No idea who these people are? The only famous Solidarity poster I remember was
with High Noon:
[https://d-pt.ppstatic.pl/k/r/1/1d/96/5cefdcae73cef_p.jpg?155...](https://d-pt.ppstatic.pl/k/r/1/1d/96/5cefdcae73cef_p.jpg?1559223972)

> claimed that gay ideology be worse than communism

They basically believe (or pretend to - it's hard to distinguish what is
paranoia and what is political calculation at this point) that are the alt-
right conspiracy theories are true.

Gender/feminism/lgbt is cultural marxism, Soros wants to replace Europeans
with Muslims from Africa, Jews and Germans want to change history and make
Poles responsible for Holocaust, LGBT is a conspiracy to destroy the church
and turn our kids gay (so that these leftist pedophiles may get them), ecology
is a conspiracy to destroy our economy by renewable energy equipment producers
and leftists in Brussels. And besides global warming is bullshit of course.
Recently government promised miners that we will mine coal till 2060 (despite
having to store more than 2-years' worth of it already because our coal is
much more expansive than imported coal and nobody buys it except for national
powerplants that are forced to buy it :) ).

Even pedophilia in Catholic church is leftist's fault because most of it is
male priest to male child so they are actually members of LGBT ideology. Hard
to argue with such "logic"...

Sad thing is - it's not just politicians and tinfoilers, decent people start
believing parts of that after years of propaganda in state media and church.
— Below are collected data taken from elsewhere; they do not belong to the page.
-- ==== Sys2Proof/Machine/Flags.lean ====
section
/-! DEFINITION. Event flags (R193), the interrupt conditions and their messages (R194, R195), the counters (R196), and what the part sends. -/

namespace Sys2Proof.Machine

/-- The events, in bit order (R193). -/
inductive Event where
  | modeChanged | modeRefused | portRefused | linkDown | linkUp | leaseLapsed | leaseReleased | nodeMuted | nodeRestored | recordHeld
  | tableHigh | indexFull | wake | peekDone | memoryError
  deriving DecidableEq, Repr

/-- The bit of an event (R193). -/
def Event.bit : Event → Nat
  | .modeChanged => 0 | .modeRefused => 1 | .portRefused => 2 | .linkDown => 3 | .linkUp => 4 | .leaseLapsed => 5 | .leaseReleased => 6
  | .nodeMuted => 7 | .nodeRestored => 8 | .recordHeld => 9 | .tableHigh => 10 | .indexFull => 11 | .wake => 12 | .peekDone => 13
  | .memoryError => 14

/-- The register value with this event's bit alone. -/
def Event.mask (e : Event) : BitVec 15 :=
  BitVec.ofNat 15 (2 ^ e.bit)

/-- The event's cause: its flag becomes 1 (R193). -/
def raise (e : Event) (s : State) : State :=
  { s with events := { s.events with flags := s.events.flags ||| e.mask } }

/-- Flags cleared where the mask has a 1 (R193). -/
def clearFlags (mask : BitVec 15) (s : State) : State :=
  { s with events := { s.events with flags := s.events.flags &&& ~~~mask } }

/-- Whether an event's flag is 1. -/
def flagSet (e : Event) (s : State) : Bool :=
  s.events.flags.getLsbD e.bit

/-- The register index of a counter (R196). -/
def counterIndex : Counter → Fin 12
  | .dormantDrop => 0 | .malformed => 1 | .late => 2 | .duplicate => 3 | .replyDropped => 4 | .noticeDropped => 5 | .staleGen => 6
  | .segmentRestart => 7 | .fencedDiscard => 8 | .eccCorrected => 9 | .peekRefused => 10 | .windowWriteIgnored => 11

/-- The value of a counter. -/
def counterValue (c : Counter) (s : State) : BitVec 32 :=
  s.counters[(counterIndex c).val]

/-- One more, unless the counter stands at its maximum (R196). -/
def saturatingSucc (v : BitVec 32) : BitVec 32 :=
  if v = 0xFFFFFFFF#32 then v else v + 1

/-- The counter's cause: it rises by 1 and saturates (R196). -/
def count (c : Counter) (s : State) : State :=
  { s with counters := s.counters.set (counterIndex c) (saturatingSucc (counterValue c s)) }

/-- The counter set to 0 (R196). -/
def clearCounter (c : Counter) (s : State) : State :=
  { s with counters := s.counters.set (counterIndex c) 0 }

/-- Something leaves the part. -/
def emit (o : Output) (s : State) : State :=
  { s with outputs := s.outputs ++ [o] }

/-! ### Interrupt conditions (R194) -/

/-- The urgent condition. -/
def urgentCondition (e : Events) : Bool :=
  e.globalEnable && (e.flags &&& e.enables &&& e.classes != 0)

/-- The routine condition. -/
def routineCondition (e : Events) : Bool :=
  e.globalEnable && (e.flags &&& e.enables &&& ~~~e.classes != 0)

/-- The urgent message after a change from events `old`: sent, or held pending while message signalling is off, when the condition became true;
a pending message is dropped when it is false (R194, R195). -/
def signalUrgent (old : Events) (s : State) : State :=
  if urgentCondition s.events then
    if urgentCondition old then s
    else if s.events.msiEnable then emit .urgentMessage s
    else { s with events := { s.events with pendingUrgent := true } }
  else { s with events := { s.events with pendingUrgent := false } }

/-- The same for the routine message. -/
def signalRoutine (old : Events) (s : State) : State :=
  if routineCondition s.events then
    if routineCondition old then s
    else if s.events.msiEnable then emit .routineMessage s
    else { s with events := { s.events with pendingRoutine := true } }
  else { s with events := { s.events with pendingRoutine := false } }

/-- The end of every command: the conditions before and after it are compared and the messages follow (R194, R195; log entry 20). -/
def commit (old s : State) : Host.Outcome State Fault Refusal :=
  .next (signalRoutine old.events (signalUrgent old.events s))

end Sys2Proof.Machine
end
Basically there's 30% who believe all of it, 10% who believe parts o it, and
about 20% who don't but vote them anyway because of social spending. And it's
been that way since 2015...

> reevaluate my prior estimate of how bad communism must have been in poland

that's the fact not many people want to speak about :) 5% of population was in
the communist party. In 70s few people were protesting - economy was ok and
who cares about these crazy oppositionists.

Communism sucked for people who wanted to be free or cared about historic
truth or wanted to have a career, or to achieve something in life without
becoming a spy. But for your average person that only wanted to have a job, a
flat, and a family it was OK for most of the period. So what if it killed 20
000 people that didn't wanted communism? As long as you're behaving like
everybody else it's very unlikely you'll have any problems.

Solidarity was formed because the regulated prices for many kinds of food went
up (because they weren't sustainable with the inefficient economy).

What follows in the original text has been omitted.